(Stored data)
------------------------------------
-- ==== Sys2Proof/Certificates/Slice0/Obligations.lean ====
section
/-! DEFINITION. The statements for the provers: what the module's commands do, what they leave unchanged, and what every step keeps. -/

open Sys2Proof Sys2Proof.Machine

/-- No ordinary data ends a run: `illFormed` is the one stop, and it is raised exactly for the commands that WellFormed.lean rejects. That such
a command stops is the model's choice (log entries 7 and 37), as is which operands WellFormed.lean rejects. -/
def Obligations.CommandsAnswerNext : Prop :=
  ∀ (i : Instr) (s : State), (i.wf = true → ∃ t, exec i s = .next t) ∧ (i.wf = false → exec i s = .fault .illFormed)

/-- The queue discipline is the host's form; the tick on an empty queue is the model's choice (log entry 13). -/
def Obligations.StepRunsFrontCommand : Prop :=
  ∀ (s : State), (∀ c rest, s.pending = c :: rest → step s = exec c { s with pending := rest }) ∧
    (s.pending = [] → step s = .next s.tick)

/-- exec is a command's effect on everything but the queue. -/
def Obligations.ExecKeepsQueue : Prop :=
  ∀ (i : Instr) (s t : State), exec i s = .next t → t.pending = s.pending

/-- The invariant of the model's memory, over all 219 commands and the tick. That an unlisted byte reads 0 is the model's form (R385 zeroes memory at reset; for host memory log entry 12). -/
def Obligations.MemoryStaysCanonical : Prop :=
  ∀ (s t : State), s.memCanon = true → step s = .next t → t.memCanon = true

/-- The values at reset; log entries 11 and 12 name what the spec leaves open. -/
def Obligations.ResetState : Prop :=
  State.reset.time = 0 ∧ State.reset.mem = [] ∧ State.reset.memCanon = true ∧ State.reset.pending = [] ∧
  (∀ c, (State.reset.core c).run.active = false) ∧ (∀ l, (Tbl.get {} l State.reset.links).state = .disabled) ∧
  (∀ p, (State.reset.port p).link = .down ∧ (State.reset.port p).perst = true) ∧ State.reset.boot.stage = 1 ∧
  State.reset.integ.log = [] ∧ State.reset.glob.modReady = false ∧ State.reset.glob.fatal = false

/-- The tick's whole effect but for GATE_WAIT, whose value is not stated. Which counter values end at an alignment point is the model's choice (log
entry 45). Which cause a suit-cycle falls to is the timing's, a free value where State does not fix it (log entry 40). -/
def Obligations.TickCountsTime : Prop :=
  ∀ (s u : State), u = (if s.alive then s.sendColls else s) → (s.board.aux = false → s.tick = s) ∧
    (s.board.aux = true → s.tick.time = s.time + 1) ∧
    (s.board.aux = true → u.clocked = false → s.tick = { u with time := u.time + 1 }) ∧
    (s.board.aux = true → u.clocked = true →
      s.tick = { u with
        time := u.time + 1
        pow := s.tick.pow
        cores := s.tick.cores
        sync := { u.noteSkip.sync with seq := { u.sync.seq with gateWait := s.tick.sync.seq.gateWait } } } ∧
      (∀ n m : Nat, n = (if u.pow.div8 then 432 else 384) → m = (if u.pow.div8 then 27 else 24) * u.pow.level →
        ∀ q : Power, q = { u.pow with
          boostTicks := u.pow.boostTicks + (if u.pow.div8 then 1 else 0), skipped32 := u.pow.skipped32 + m, pulses32 := u.pow.pulses32 + (n - m) } →
        (u.time % 2 = 0 → s.tick.pow = q) ∧
        (u.time % 2 = 1 → ∀ r b : Bool, r = u.pow.boostReady (u.time + 1) → b = (r || u.pow.boosting) → s.tick.pow = { q with
          boosting := b, boostPending := u.pow.boostPending && !r, powerGoodAt := if r then none else u.pow.powerGoodAt,
          div8 := b, level := u.pow.skip, divAt := if u.pow.div8 = b then u.pow.divAt else u.time + 1 })) ∧
      ∀ c, ∃ l, s.tick.core c = { u.core c with regs := { (u.core c).regs with stall := l } } ∧
        ((u.core c).run.active = false ∨ ((u.core c).run.stopped.isSome = true ∧ (u.core c).run.underWay = false) → l = (u.core c).regs.stall) ∧
        ((u.core c).run.active = true → (u.core c).run.stopped = none → (u.core c).regs.clearedAt ≤ u.pow.arrayCycles →
          (s.tick.core c).regs.idle s.tick.pow.arrayCycles = (u.core c).regs.idle u.pow.arrayCycles))
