theorem execChipBarrierExpiry_keeps {r0 : State} (g : Fin 7) (s : State) {tK : State} (hK : Keeps r0 s) (eK : execChipBarrierExpiry g s = .next tK) : Keeps r0 tK := by
  unfold execChipBarrierExpiry at eK
  (try dsimp only at eK)
  repeat' split at eK
  all_goals (injection eK with eK; subst eK)
  all_goals simp (maxDischargeDepth := 60) [*]

theorem execStewardWatchdogExpiry_keeps {r0 : State} (n : Fin 4) (s : State) {tK : State} (hK : Keeps r0 s) (eK : execStewardWatchdogExpiry n s = .next tK) : Keeps r0 tK := by
  unfold execStewardWatchdogExpiry at eK
  repeat' split at eK
  all_goals (injection eK with eK; subst eK)
  all_goals simp (maxDischargeDepth := 60) [*]

@[simp] theorem State.pegAccess_keeps {r0 : State} (s : State) (src bytes addr data : Nat) (r : Report) (hK : Keeps r0 s) : Keeps r0 (State.pegAccess s src bytes addr data r) := by
  unfold State.pegAccess
  (try dsimp only)
  repeat' split
  all_goals simp (maxDischargeDepth := 60) [*]

@[simp] theorem State.stewardPeg_keeps {r0 : State} (s : State) (n : Fin 4) (bytes addr data : Nat) (hK : Keeps r0 s) : Keeps r0 (State.stewardPeg s n bytes addr data) := by
  unfold State.stewardPeg
  repeat' split
  all_goals simp (maxDischargeDepth := 60) [*]

@[simp] theorem State.stewardPegRead_keeps {r0 : State} (s : State) (n : Fin 4) (bytes addr : Nat) (hK : Keeps r0 s) : Keeps r0 (State.stewardPegRead s n bytes addr) := by
  unfold State.stewardPegRead
  repeat' split
  all_goals simp (maxDischargeDepth := 60) [*]

@[simp] theorem State.stewardAccess_keeps {r0 : State} (s : State) (n : Fin 4) (addr : Nat) (x : PegStore) (hK : Keeps r0 s) : Keeps r0 (State.stewardAccess s n addr x) := by simp (maxDischargeDepth := 60) [State.stewardAccess, *]

theorem execStewardPegSet_keeps {r0 : State} (n : Fin 4) (addr : BitVec 48) (store : PegStore) (s : State) {tK : State} (hK : Keeps r0 s) (eK : execStewardPegSet n addr store s = .next tK) : Keeps r0 tK := by
  unfold execStewardPegSet at eK
  repeat' split at eK
  all_goals (first | (injection eK with eK; subst eK) | contradiction)
  all_goals simp (maxDischargeDepth := 60) [*]

theorem execStewardPegAdd_keeps {r0 : State} (n : Fin 4) (addr : BitVec 48) (store : PegStore) (s : State) {tK : State} (hK : Keeps r0 s) (eK : execStewardPegAdd n addr store s = .next tK) : Keeps r0 tK := by
  unfold execStewardPegAdd at eK
  repeat' split at eK
  all_goals (first | (injection eK with eK; subst eK) | contradiction)
  all_goals simp (maxDischargeDepth := 60) [*]

@[simp] theorem State.modPow_keeps {r0 : State} (s : State) (f : Power → Power) (hK : Keeps r0 s) : Keeps r0 (State.modPow s f) := by simp (maxDischargeDepth := 60) [State.modPow, *]

@[simp] theorem State.noteActivity_keeps {r0 : State} (s : State) (hK : Keeps r0 s) : Keeps r0 (State.noteActivity s) := by simp (maxDischargeDepth := 60) [State.noteActivity, *]

@[simp] theorem State.attribute_keeps {r0 : State} (s : State) (chipNj linkNj : Nat) (hK : Keeps r0 s) : Keeps r0 (State.attribute s chipNj linkNj) := by
  unfold State.attribute
  (try dsimp only)
  repeat' split
  all_goals simp +contextual (maxDischargeDepth := 60) [*]

@[simp] theorem State.noteSkip_keeps {r0 : State} (s : State) (hK : Keeps r0 s) : Keeps r0 (State.noteSkip s) := by
  unfold State.noteSkip
  repeat' split
  all_goals simp (maxDischargeDepth := 60) [*]

theorem execEstimateIntervalEnd_keeps {r s t : State} (a : Activity2us) (h : Keeps r s) (e : execEstimateIntervalEnd a s = .next t) : Keeps r t := by
  unfold execEstimateIntervalEnd at e
  by_cases hm : s.pow.mstate = .standby ∨ s.pow.mstate = .tripped ∨ s.pow.intervalDue s.time = false
  · rw [if_pos hm] at e; have e := Host.Outcome.next.inj e; rw [← e]; exact h
  · rw [if_neg hm] at e
    extract_lets s0 mw linkMw s1 avg8 s2 s3 s4 s5 r1 due at e
    clear_value mw linkMw avg8
    have h0 : Keeps r s0 := State.modPow_keeps _ _ h
    have h1 : Keeps r s1 := State.modPow_keeps _ _ h0
    have h2 : Keeps r s2 := State.modPow_keeps _ _ h1
    have h3 : Keeps r s3 := State.modPow_keeps _ _ h2
    have h4 : Keeps r s4 := State.modPow_keeps _ _ (State.attribute_keeps _ _ _ h3)
    have h5 : Keeps r s5 := State.noteSkip_keeps _ h4
    clear_value s5
    clear_value r1 due
    by_cases hd : due = true
    · rw [if_pos hd] at e; have e := Host.Outcome.next.inj e; rw [← e]; exact State.report_keeps _ _ (State.modPow_keeps _ _ h5)
    · rw [if_neg hd] at e; have e := Host.Outcome.next.inj e; rw [← e]; exact h5

theorem execPmbusCalibration_keeps {r0 : State} (readings : List Nat) (s : State) {tK : State} (hK : Keeps r0 s) (eK : execPmbusCalibration readings s = .next tK) : Keeps r0 tK := by
  unfold execPmbusCalibration at eK
  repeat' split at eK
  all_goals (injection eK with eK; subst eK)
  all_goals simp (maxDischargeDepth := 60) [*]

theorem execBoostEntry_keeps {r0 : State} (s : State) {tK : State} (hK : Keeps r0 s) (eK : execBoostEntry s = .next tK) : Keeps r0 tK := by
  unfold execBoostEntry at eK
  (try dsimp only at eK)
  repeat' split at eK
  all_goals (injection eK with eK; subst eK)
  all_goals simp (maxDischargeDepth := 60) [*]

theorem execBoostPowerGood_keeps {r0 : State} (s : State) {tK : State} (hK : Keeps r0 s) (eK : execBoostPowerGood s = .next tK) : Keeps r0 tK := by
  unfold execBoostPowerGood at eK
  repeat' split at eK
  all_goals (injection eK with eK; subst eK)
  all_goals simp (maxDischargeDepth := 60) [*]

@[simp] theorem State.trip_keeps {r0 : State} (s : State) (cause : Nat) (r : Report) (hK : Keeps r0 s) : Keeps r0 (State.trip s cause r) := by simp (maxDischargeDepth := 60) [State.trip, *]

@[simp] theorem State.thermalTrip_keeps {r0 : State} (s : State) (cause : Nat) (hK : Keeps r0 s) : Keeps r0 (State.thermalTrip s cause) := by simp (maxDischargeDepth := 60) [State.thermalTrip, *]

@[simp] theorem State.tripTogether_keeps {r0 : State} (s : State) (cause : Nat) (r : Report) (hK : Keeps r0 s) : Keeps r0 (State.tripTogether s cause r) := by simp (maxDischargeDepth := 60) [State.tripTogether, *]

@[simp] theorem State.logTripFirst_keeps {r0 : State} (s : State) (hK : Keeps r0 s) : Keeps r0 (State.logTripFirst s) :=
  State.report_keeps _ _ (State.modGlob_keeps _ _ (State.modInteg_keeps _ _ hK))
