@[simp] theorem State.writeRing1_keeps {r0 : State} (s : State) (p : Port) (n v : Nat) (hK : Keeps r0 s) : Keeps r0 (State.writeRing1 s p n v) := by simp (maxDischargeDepth := 60) [State.writeRing1, *]

@[simp] theorem State.writeHead_keeps {r0 : State} (s : State) (p : Port) (n v : Nat) (hK : Keeps r0 s) : Keeps r0 (State.writeHead s p n v) := by simp (maxDischargeDepth := 60) [State.writeHead, *]

@[simp] theorem State.writeRing2_keeps {r0 : State} (s : State) (p : Port) (n v : Nat) (hK : Keeps r0 s) : Keeps r0 (State.writeRing2 s p n v) := by simp (maxDischargeDepth := 60) [State.writeRing2, *]

@[simp] theorem State.writeSeat_keeps {r0 : State} (s : State) (p : Port) (n v : Nat) (hK : Keeps r0 s) : Keeps r0 (State.writeSeat s p n v) := by simp (maxDischargeDepth := 60) [State.writeSeat, *]

@[simp] theorem State.closeIdle_keeps {r0 : State} (s : State) (k : Nat) (hK : Keeps r0 s) : Keeps r0 (State.closeIdle s k) := by
  unfold State.closeIdle
  refine foldl_keeps ?_ _ ?_
  · intro s x hK
    all_goals simp (maxDischargeDepth := 60) [*]
  · simp (maxDischargeDepth := 60) [*]

@[simp] theorem State.clearSlot_keeps {r0 : State} (s : State) (k : Nat) (hK : Keeps r0 s) : Keeps r0 (State.clearSlot s k) := by simp (maxDischargeDepth := 60) [State.clearSlot, *]

@[simp] theorem State.startLoad_keeps {r0 : State} (s : State) (k : Nat) (b : ModelBlock) (id : Nat) (a : Option AdminReply) (hK : Keeps r0 s) : Keeps r0 (State.startLoad s k b id a) := by
  unfold State.startLoad
  dsimp only
  repeat' split
  all_goals simp (maxDischargeDepth := 60) [*]

@[simp] theorem State.takeModel_keeps {r0 : State} (s : State) (k : Nat) (next : Option ModelBlock) (id : Nat) (a : AdminReply) (hK : Keeps r0 s) : Keeps r0 (State.takeModel s k next id a) := by simp (maxDischargeDepth := 60) [State.takeModel, *]

theorem execModelLoad_keeps {r0 : State} (p : Port) (n : Fin 16) (e : BitVec 256) (host : Cells) (s : State) {tK : State} (hK : Keeps r0 s) (eK : execModelLoad p n e host s = .next tK) : Keeps r0 tK := by
  unfold execModelLoad at eK
  (try dsimp only at eK)
  all_goals (rw [← entryCmd_next eK])
  all_goals repeat' (first | assumption | (intro _ _ _) | (intro _ _) | split | apply State.intake_keeps | apply State.receiveIn_keeps | apply State.receive_keeps | apply State.onObject_keeps | apply State.tap_keeps | apply State.smbus_keeps | apply foldl_keeps | simp +contextual (maxDischargeDepth := 60) [*])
------------------------------------
TASK INSTRUCTIONS: Repeat word for word the lines above that run from the line containing "a command stops" through the line containing "entry 12). -/", both ends included, and nothing else.

TASK RESULT:
a command stops is the model's choice (log entries 7 and 37), as is which operands WellFormed.lean rejects. -/
def Obligations.CommandsAnswerNext : Prop :=
  ∀ (i : Instr) (s : State), (i.wf = true → ∃ t, exec i s = .next t) ∧ (i.wf = false → exec i s = .fault .illFormed)

/-- The queue discipline is the host's form; the tick on an empty queue is the model's choice (log entry 13). -/
def Obligations.StepRunsFrontCommand : Prop :=
  ∀ (s : State), (∀ c rest, s.pending = c :: rest → step s = exec c { s with pending := rest }) ∧
    (s.pending = [] → step s = .next s.tick)

/-- exec is a command's effect on everything but the queue. -/
def Obligations.ExecKeepsQueue : Prop :=
  ∀ (i : Instr) (s t : State), exec i s = .next t → t.pending = s.pending

/-- The invariant of the model's memory, over all 219 commands and the tick. That an unlisted byte reads 0 is the model's form (R385 zeroes memory at reset; for host memory log entry 12). -/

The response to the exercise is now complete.